• EXERCISE DESCRIPTION: Search the entries below for "spec" and copy each matching line.

• RECORDS PROVIDED:
----------------------------------------

-- ==== Sys2Proof/Certificates/Slice0/Obligations.lean ====
section
/-! DEFINITION. What is claimed of the model, for the provers. A statement about a command says its whole rule: the
`Rule` above it lists the pseudocode's checks in order, and `State.ObeysRule` (Safety.lean) says that the first check that
fails is the fault taken and that, when all pass, the command COMPLETES: `exec` answers a next state in which exactly
what the rule names has changed (`State.Completes`) and holds the values the rule gives. -/

section Statements

open Sys2Proof Sys2Proof.Machine

/-! ### Encoding (30_encoding.md) -/

/-- Words written out by hand from the fields of R71 and the rows of R76, at least one of each format and of each of the
eleven units, most of them the spec's own examples, decode to their commands. -/
def Obligations.Sample_words_decode : Prop :=
  decode 0x0100000000000000 = .ok .halt
    ∧ decode 0x0330000000000005 = .ok (.li 3 5)
    ∧ decode 0x043000008AC72304 = .ok (.lih 3 0x8AC72304)
    ∧ decode 0x0541000000000000 = .ok (.mov 4 1)
    ∧ decode 0x07120000FFFFFFFF = .ok (.stw 1 2 0xFFFFFFFF)
    ∧ decode 0x1012345600000000 = .ok (.add 1 2 3 4 5 6)
    ∧ decode 0x1A02345600000000 = .ok (.bmul 2 3 4 5 6)
    ∧ decode 0x2212345670000000 = .ok (.bdivmod 1 2 3 4 5 6 7)
    ∧ decode 0x2812340000000000 = .ok (.addmod 1 2 3 4)
    ∧ decode 0x3312345070000000 = .ok (.mulmod2c 1 2 3 4 5 7)
    ∧ decode 0x3812300000000002 = .ok (.redp 1 2 3 2)
    ∧ decode 0x4002005600000004 = .ok (.nttstg 2 5 6 0 true)
    ∧ decode 0x4802005000000001 = .ok (.nttfwd 2 5 1)
    ∧ decode 0x4901002000000000 = .ok (.nttinv 1 2 0)
    ∧ decode 0x5012345600000000 = .ok (.crt3 1 2 3 4 5 6)
    ∧ decode 0x5A02345600000000 = .ok (.nmul 2 3 4 5 6)

/-- Decoding an encoded well-formed command gives it back, every operand at every value its field admits. -/
def Obligations.Decode_of_encode : Prop :=
  ∀ i : Instr, i.WellFormed → decode (encode i) = .ok i

/-- R73: a legal command has exactly one encoding; the legal words are exactly those a row of spec/opcode_table.json
accepts by its mask and match, with `c[1:0]` not 3 where the row uses `pi`, and each decodes to a command of that row; any
other word, fetched for execution, raises `ILLEGAL(c)`. -/
def Obligations.Legal_words_are_the_table_words : Prop :=
  (∀ (c : Word) (i : Instr), decode c = .ok i → encode i = c)
    ∧ (∀ (c : Word) (i : Instr), decode c = .ok i → ∃ r ∈ opcodeTable, r.accepts c = true ∧ r.mnemonic = i.mnemonic)
    ∧ (∀ (c : Word), (∃ r ∈ opcodeTable, r.accepts c = true) → ∃ i, decode c = .ok i)
    ∧ (∀ s : State, s.status.run = true → s.pc.toNat < s.cfg.cmdWords →
        (∀ r ∈ opcodeTable, r.accepts (s.command s.pc.toNat) = false) →
        step s = .next (s.faulted .illegal (s.command s.pc.toNat)))

/-! ### The step (40_sequencer_moves.md R90) -/

/-- R90, R202, R203: while RUN = 1 a step raises FETCH beyond `C`, raises ILLEGAL for a word that is no command, and
else executes the command the word decodes to. -/
def Obligations.Step_runs_the_decoded_command : Prop :=
  ∀ s : State, s.status.run = true →
    (s.cfg.cmdWords ≤ s.pc.toNat → step s = .next (s.faulted .fetch s.pc))
      ∧ (s.pc.toNat < s.cfg.cmdWords →
          (∀ i, decode (s.command s.pc.toNat) = .ok i → step s = exec i s)
            ∧ ∀ e, decode (s.command s.pc.toNat) = .error e →
                step s = .next (s.faulted .illegal (s.command s.pc.toNat)))

/-- With RUN = 0 a step changes nothing (R223; that the model's step then answers the same state is log entry 9). -/
def Obligations.Stopped_block_holds_its_state : Prop :=
  ∀ s : State, s.status.run = false → step s = .next s

/-- The model's way to place a command (log entry 10): the next step runs exactly that command, in the placed state. -/
def Obligations.Placed_command_is_the_next_step : Prop :=
  ∀ (s : State) (i : Instr), i.WellFormed → 1 ≤ s.cfg.cmdWords →
    step (s.withFetchWord 64 (encode i).toNat) = exec i (s.withFetchWord 64 (encode i).toNat)

/-! ### Sequencer and move commands (40_sequencer_moves.md) -/

/-- R91: HALT clears RUN, sets HALTED, advances `pc` and changes nothing else of the block (`lastCommand` is the model's
own record, log entry 8). -/
def Obligations.Halt_stops_the_run : Prop :=
  ∀ s : State, ∃ last,
    exec .halt s =
      .next { s with
        status := { s.status with run := false, halted := true }, pc := s.pc + 1, lastCommand := last }

/-- R92, R93, R94, R97: NOP, LI, LIH and MOV. -/
def Obligations.Nop_li_lih_mov_write_their_register : Prop :=
  ∀ (s : State) (rd ra : Reg) (imm : BitVec 32),
    (∃ t, exec .nop s = .next t ∧ s.Completes t [] [])
      ∧ (∃ t, exec (.li rd imm) s = .next t ∧ s.Completes t [rd] [] ∧ (t.reg rd).toNat = imm.toNat)
      ∧ (∃ t, exec (.lih rd imm) s = .next t ∧ s.Completes t [rd] []
          ∧ (t.reg rd).toNat = imm.toNat * 2 ^ 32 + (s.reg rd).toNat % 2 ^ 32)
      ∧ ∃ t, exec (.mov rd ra) s = .next t ∧ s.Completes t [rd] [] ∧ t.reg rd = s.reg ra

/-- The rule of LDW (R96). -/
def Sys2Proof.Rules.ldw (s : State) (rd ra : Reg) (imm : BitVec 32) : Rule :=
  let ea := s.reg ra + imm.signExtend 64
  { checks := [.unless (ea.toNat < s.cfg.memWords) .addr ea]
    done := fun t => s.Completes t [rd] [] ∧ t.reg rd = s.data ea.toNat }

/-- The rule of STW (R98). -/
def Sys2Proof.Rules.stw (s : State) (rd ra : Reg) (imm : BitVec 32) : Rule :=
  let ea := s.reg ra + imm.signExtend 64
  { checks := [.unless (ea.toNat < s.cfg.memWords) .addr ea]
    done := fun t => s.Completes t [] [⟨ea, 1⟩] ∧ t.data ea.toNat = s.reg rd }

/-- LDW obeys R96 and STW obeys R98: the effective address is `x[ra]` plus the displacement as a signed number, modulo
`2^64`, and is what ADDR reports; LDW's register takes the word there, STW stores there and nowhere else. -/
def Obligations.Ldw_stw_obey_their_rules : Prop :=
  ∀ (s : State) (rd ra : Reg) (imm : BitVec 32),
    s.ObeysRule (.ldw rd ra imm) (Rules.ldw s rd ra imm)
      ∧ s.ObeysRule (.stw rd ra imm) (Rules.stw s rd ra imm)
      ∧ ((s.reg ra + imm.signExtend 64).toNat : Int) = ((s.reg ra).toNat + imm.toInt) % 2 ^ 64

/-! ### Unit 1 (41_word_adder_subtractor.md) -/

/-- The rule of ADD (R101). -/
def Sys2Proof.Rules.add (s : State) (rd ra rb rc re rf : Reg) : Rule :=
  let m := (s.reg re).toNat
  let n := (s.reg rf).toNat
  let w : ArrayOperand := ⟨s.reg ra, m⟩
  let u : ArrayOperand := ⟨s.reg rb, m⟩
  let v : ArrayOperand := ⟨s.reg rc, n⟩
  let sum := s.value u + s.value v
  { checks := .unless (n ≤ m ∧ 1 ≤ n) .len 0 :: s.rangeChecks [w, u, v] ++
      [sameBaseCheck w u, sameBaseCheck w v, .words RADIX u, .words RADIX v]
    done := fun t => s.Completes t [rd] [w]
      ∧ t.words w = digits (sum % RADIX ^ m) m
      ∧ (t.reg rd).toNat = sum / RADIX ^ m }

/-- The rule of SUB (R102). -/
def Sys2Proof.Rules.sub (s : State) (rd ra rb rc re rf : Reg) : Rule :=
  let m := (s.reg re).toNat
  let n := (s.reg rf).toNat
  let w : ArrayOperand := ⟨s.reg ra, m⟩
  let u : ArrayOperand := ⟨s.reg rb, m⟩
  let v : ArrayOperand := ⟨s.reg rc, n⟩
  let difference : Int := s.value u - s.value v
  { checks := .unless (n ≤ m ∧ 1 ≤ n) .len 0 :: s.rangeChecks [w, u, v] ++
      [sameBaseCheck w u, sameBaseCheck w v, .words RADIX u, .words RADIX v]
    done := fun t => s.Completes t [rd] [w]
      ∧ t.words w = digits (difference % (RADIX : Int) ^ m).toNat m
      ∧ (t.reg rd).toNat = if difference < 0 then 1 else 0 }

/-- The rule of SADD (R103). -/
def Sys2Proof.Rules.sadd (s : State) (rd ra rb rc re : Reg) : Rule :=
  let m := (s.reg re).toNat
  let w : ArrayOperand := ⟨s.reg ra, m⟩
  let u : ArrayOperand := ⟨s.reg rb, m⟩
  let v := s.reg rc
  let sum := s.value u + v.toNat
  { checks := .unless (1 ≤ m) .len 0 :: s.rangeChecks [w, u] ++
      [sameBaseCheck w u, .unless (v.toNat < RADIX) .range v, .words RADIX u]
    done := fun t => s.Completes t [rd] [w]
      ∧ t.words w = digits (sum % RADIX ^ m) m
      ∧ (t.reg rd).toNat = sum / RADIX ^ m }

/-- ADD obeys R101. -/
def Obligations.Add_obeys_its_rule : Prop :=
  ∀ (s : State) (rd ra rb rc re rf : Reg),
    s.ObeysRule (.add rd ra rb rc re rf) (Rules.add s rd ra rb rc re rf)

/-- SUB obeys R102. -/
def Obligations.Sub_obeys_its_rule : Prop :=
  ∀ (s : State) (rd ra rb rc re rf : Reg),
    s.ObeysRule (.sub rd ra rb rc re rf) (Rules.sub s rd ra rb rc re rf)

/-- SADD obeys R103. -/
def Obligations.Sadd_obeys_its_rule : Prop :=
  ∀ (s : State) (rd ra rb rc re : Reg),
    s.ObeysRule (.sadd rd ra rb rc re) (Rules.sadd s rd ra rb rc re)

----------------------------------------

• EXERCISE OUTPUT:
eleven units, most of them the spec's own examples, decode to their commands. -/
/-- R73: a legal command has exactly one encoding; the legal words are exactly those a row of spec/opcode_table.json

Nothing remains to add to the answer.